We have all sorts of things going on, tasks and chores and ideas, attempts at healing and social things, worries and relief. And threaded over and under and around and through it is the fact that we are coming up on the fifth anniversary of my grandpa’s death. Like his mother before him, he died on March 16, cementing the next day’s St. Patrick’s Day associations for me pretty permanently. Maybe there’ll come a time when I don’t think of it, but I kind of doubt that. On the day he died, I was so glad and so grateful to have a loved one cooking corned beef and cabbage for us because it was hot food made with love, but now the association is so strong I hope I never eat it again.
I brought all his books home and cataloged them and stacked them up, and I have been reading through them. Some of them I bounce off, some I read through, and you see them in my book post. There were hundreds. Now there are less than twenty. When I realized the five-year anniversary was coming, I was grateful that there were not fewer, because I will soon be done reading Grandpa’s books, and if there had been two or three, if there had been only a handful, it might have felt like the right thing to try to finish on the anniversary, and I think that would have been wrong. I think that would have been too much synchronicity to bear, and yet it would have been hard to resist that kind of narrative pull. So I will just keep at it steadily, and I will finish reading them when I finish reading them. The universe is full of ragged ends and things that don’t come out evenly, and that is better than okay, it is good. The tidy packages, the tied-up strings, they are not how life works.

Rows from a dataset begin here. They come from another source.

/-- A sample of an input is missing (R348): E165, the gain falls by one step, the last sample received stands in. Before
the first sample there is none (DESIGN CHOICE, log entry "Ring audio"). -/
def concealMiss (i : Nat) (s : State) : State :=
  let c := concealOf s i
  let n := concealLen s i
  let g := match c.gain with | some g => min n g - 1 | none => n - 1
  let k := dueTick s
  let s := onConceal i (fun c => { c with
    gain := some g, missed := if c.missTick = some k then c.missed else satAdd 65535 c.missed 1
    missTick := some k, missAt := some s.time.now
    out := match c.last with | some v => if g = 0 then {} else { v := concealAt g n v, valid := true } | none => {} }) s
  raise 165 1 { s with ring.misses := satAdd 65535 s.ring.misses 1 }

/-- A sample of an input is presented in time (R348): within concealment the gain rises by one step; at 1 E167. -/
def concealHit (i : Nat) (x : RingSmp) (s : State) : State :=
  let c := concealOf s i
  let n := concealLen s i
  let v := if x.valid then x.v else 0
  let show_ (v : Int) : Smp := if x.valid then { v := v, valid := true, settled := true } else {}
  match c.gain with
  | none => onConceal i (fun c => { c with last := some v, out := show_ v }) s
  | some g =>
    if n ≤ g + 1 then
      raise 167 c.missed (onConceal i (fun c => { c with
        gain := none, missed := 0, missTick := none, last := some v, out := show_ v }) s)
    else onConceal i (fun c => { c with gain := some (g + 1), last := some v, out := show_ (concealAt (g + 1) n v) }) s

/-- Inputs the slot map binds. -/
def ringInputs (s : State) : List Nat := (s.ring.map.filter (fun b => !b.out)).map (fun b => b.point)

/-- The part takes part in the ring's audio (R346). -/
def ringAudio (s : State) : Bool := ringHead s || s.clk.ref == 16

/-! ### Audio slots (R347 to R349) -/

/-- Longest time in tu from a capture tick to arrival over `h` hops: 10.4 µs and 0.65 µs each (R349). -/
def transitTu (h : Nat) : Nat := (1040000 + 65000 * h) * 24576 / 100000000

/-- Internal time of the base tick whose period arrives now, `age` ticks before the latest; an age that the transit of the
period's hops does not reach counts as none (log entry "Ring audio"). -/
def periodTick (s : State) (age : Nat) : Nat :=
  let t := s.time.tickBase + ticksTu s (baseHz s) (baseTicks s - age)
  if age ≤ baseTicks s ∧ s.time.now - t ≤ transitTu s.ring.hops then t else baseTickTu s

/-- A slot's sample arrives, in time or not at all: within [tick, tick + PRES_TU). A second pass through the part counts
where the first brought no VALID sample. -/
def sampleArrives (i : Nat) (x : RingSmp) (s : State) : State :=
  if s.ring.presTu ≤ s.time.now - x.at_ then s
  else onConceal i (fun c => { c with
    queue := if c.queue.any (fun y => y.at_ == x.at_ && y.valid) then c.queue
      else c.queue.filter (fun y => y.at_ != x.at_) ++ [x] }) s

/-- The samples of a ring period received at port `p` for the base tick at internal time `t` (R348). -/
def slotsArrive (p t : Nat) (valid : BitVec 256) (s : State) : State :=
  let word (slot : Nat) (at_ : Nat) : RingSmp :=
    { at_ := at_, v := signedOf 32 (Config.ringSlot p s.time.now slot).toNat, valid := valid.getLsbD slot }
  (s.ring.map.filter (fun b => !b.out)).foldl (fun s b =>
    let s := sampleArrives b.point (word b.slot t) s
    if b.wide then sampleArrives b.point (word (b.slot + 1) (t + ticksTu s (2 * baseHz s) 1)) s else s) s

/-- The presentation instant of a sample of input `i` stands now: its tick lies PRES_TU back. -/
def ringDue (s : State) (i : Nat) : Bool :=
  let dt := s.time.now - s.ring.presTu - s.time.tickBase
  decide (s.time.tickBase + s.ring.presTu ≤ s.time.now) && ticksTu s (ringHz s i) (ticksIn s (ringHz s i) dt) == dt

/-- The sample that is due has arrived. A tick's place within its tu is not kept: a sample one tu beside it is the one. -/
def ringArrived (s : State) (i : Nat) : Option RingSmp :=
  (concealOf s i).queue.find? (fun x => decide (x.at_ + s.ring.presTu ≤ s.time.now + 1 ∧ s.time.now ≤ x.at_ + s.ring.presTu + 1))

/-- Samples of the input are presented: the part shares the ring's audio in a ring, or alone still conceals what it
received (log entry "Ring audio"). -/
def ringPresents (s : State) (i : Nat) : Bool :=
  s.ring.role != .off && ringAudio s && (ringInputs s).contains i
    && (s.ring.role != .alone || ((concealOf s i).last.isSome && (concealOf s i).gain != some 0))

/-- A sample is missing at this tu: it is due, has not arrived and has not been judged. -/
def ringMissing (s : State) (i : Nat) : Bool :=
  ringPresents s i && ringDue s i && (ringArrived s i).isNone && (concealOf s i).missAt != some s.time.now

/-- An input at this tu: the due sample is presented, a missing one concealed. -/
def inputStep (s : State) (i : Nat) : State :=
  if !ringPresents s i then onConceal i (fun c => { c with out := {}, queue := [] }) s
  else if !ringDue s i then s
  else
    let s := match ringArrived s i with
      | some x => concealHit i x s
      | none => if ringMissing s i then concealMiss i s else s
    onConceal i (fun c => { c with queue := c.queue.filter (fun x => decide (s.time.now + 1 < x.at_ + s.ring.presTu)) }) s

/-- A change of the presentation delay at work (R349): 1 ms down, the new delay, 1 ms up. -/
def presStep (s : State) : State :=
  match s.ring.presFade with
  | some (a, tu) =>
    if a + 2 * tuPerMs ≤ s.time.now then { s with ring.presTu := tu, ring.presFade := none }
    else if a + tuPerMs ≤ s.time.now then { s with ring.presTu := tu }
    else s
  | none => s

/-- Level of the ring inputs in tu of 1 ms. -/
def presLevel (s : State) : Nat :=
  match s.ring.presFade with
  | some (a, _) =>
    let d := s.time.now - a
    if d < tuPerMs then tuPerMs - d else min tuPerMs (d - tuPerMs)
  | none => tuPerMs

/-- The ring inputs at this tu. -/
def ringInStep (s : State) : State := (ringInputs s).foldl inputStep (presStep s)

/-- A slot's word: 0 where VALID is low (R348). -/
def slotWord (a : Smp) : BitVec 32 × Bool := (if a.valid then BitVec.ofInt 32 a.v else 0, a.valid)

/-- What this part writes into an audio slot of the period it sent on last (R348); none where it writes nothing. -/
def ringSlotOut (s : State) (slot : Nat) : Option (BitVec 32 × Bool) :=
  match s.ring.capture.find? (fun c => s.ring.sentAt == some c.at_) with
  | some c => (c.slots.find? (fun x => x.1 == slot)).map (fun x => x.2)
  | none => none

/-! ### Timing (R341, R342) -/

/-- The better of two standings (R342). -/
def beats (p1 : Nat) (u1 : BitVec 128) (p2 : Nat) (u2 : BitVec 128) : Bool :=
  decide (p2 < p1) || (p1 == p2 && decide (u1.toNat < u2.toNat))

/-- A timing field is taken: the member follows the head it names. -/
def ringFollow (p : Nat) (t : RingTiming) (s : State) : State :=
  let s := { s with
    ring.lastTiming := s.time.now, ring.period := t.period % 2 ^ 32, ring.headAddr := t.head, ring.hops := t.hops + 1
    ring.delayAcc := (t.delayAcc + (galOf s p).delay) % 2 ^ 32, ring.standing := none
    ring.role := .member
    ring.unfoldAt := if t.unfoldDue then some t.unfoldAt else s.ring.unfoldAt
    ring.presChange :=
      if t.presTu ≠ s.ring.presTu ∧ s.ring.presChange.isNone ∧ s.ring.presFade.isNone then some (t.period + 16, t.presTu)
      else s.ring.presChange }
  if t.folded then ringFold t.foldAddr s else s

/-- An arbitration message of this part. -/
def arbitrate (s : State) : State :=
  ringSendNew 4095 7 (b1 s.ring.headPrio ++ rz 3 ++ leBytes 16 Config.uid.toNat ++ b4 s.ring.period) s

/-- A new slot map takes effect at a ring period boundary (R347). -/
def ringMapTake (s : State) : State :=
  match s.ring.newMap with
  | some m =>
    complete s.ring.mapCid .ok (landFollow { s with
      ring.map := m, ring.newMap := none, ring.mapCid := none, ring.conceal := Vector.replicate 32 {} })
  | none => s

/-! ### Bulk (R357) -/

/-- A transfer being sent ends: E168, the command completes. -/
def bulkSendEnd (st : Status) (s : State) : State :=
  match s.ring.send with
  | some b =>
    let lock := match s.boot.install with | some i => i.source == 0 | none => false
    complete b.cid st (raise 168 st.code { s with ring.send := none, own.mbxLock := lock })
  | none => s

/-! ### Sleep and reset (R354) -/

/-- On wake, or when an entry is undone, the part rejoins; a departure that is not due yet is dropped. -/
def ringRejoin (s : State) : State :=
  let s := { s with ring.leaveAt := none }
  if s.ring.left then
    let s := { s with ring.left := false, ring.lastTiming := s.time.now }
    if s.ring.folded && ringHead s then { s with ring.unfoldAt := some (s.ring.period + 16) } else s
  else s

/-- LISTEN, RETAIN, OFF: every link goes; page and map take their reset contents; rosters and retirements stay. -/
def ringLost (s : State) : State :=
  let s := [0, 1].foldl (fun s p => completeAll (galOf s p).cids .timeout s) s
  let s := bulkSendEnd .timeout s
  let s := s.ring.access.foldl (fun s a => complete a.cid .timeout s) s
  { s with
    ring := { ports := s.ring.ports.map (fun k => { uid := k.uid, addr := k.addr, changed := k.changed
                                                    st := if k.st = .retired then .retired else .disabled }) } }

end Sys2Proof.Machine
end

When I have finished reading my grandpa’s books that he owned, I will be okay. Oh, don’t get me wrong, I will cry. I will probably cry like my heart is breaking all over again, because it will be one more thing, one more piece of loss. But I can never lose my grandpa all the way. I knew that the day he died, and I was right; I know it just as much now. Every year for his birthday I buy myself a book for Grandpa and me. And it’s a good tradition, but that thing I said up there about things coming out evenly, I meant it, so if I’m somewhere in an odd little bookshop and I find a book for Grandpa and it’s not coming up on February 1, I buy it for Grandpa and me anyway. Or I get it from the library for Grandpa and me. Of course it’s not the same. It’s not remotely the same, that’s the horrible part. But I can only do the part I can do, and this is the part I can do, the stories, the remembrance, my side of the conversation.
And putting more of the protag’s grandpa in the book I’m revising. Because he belongs there, and because.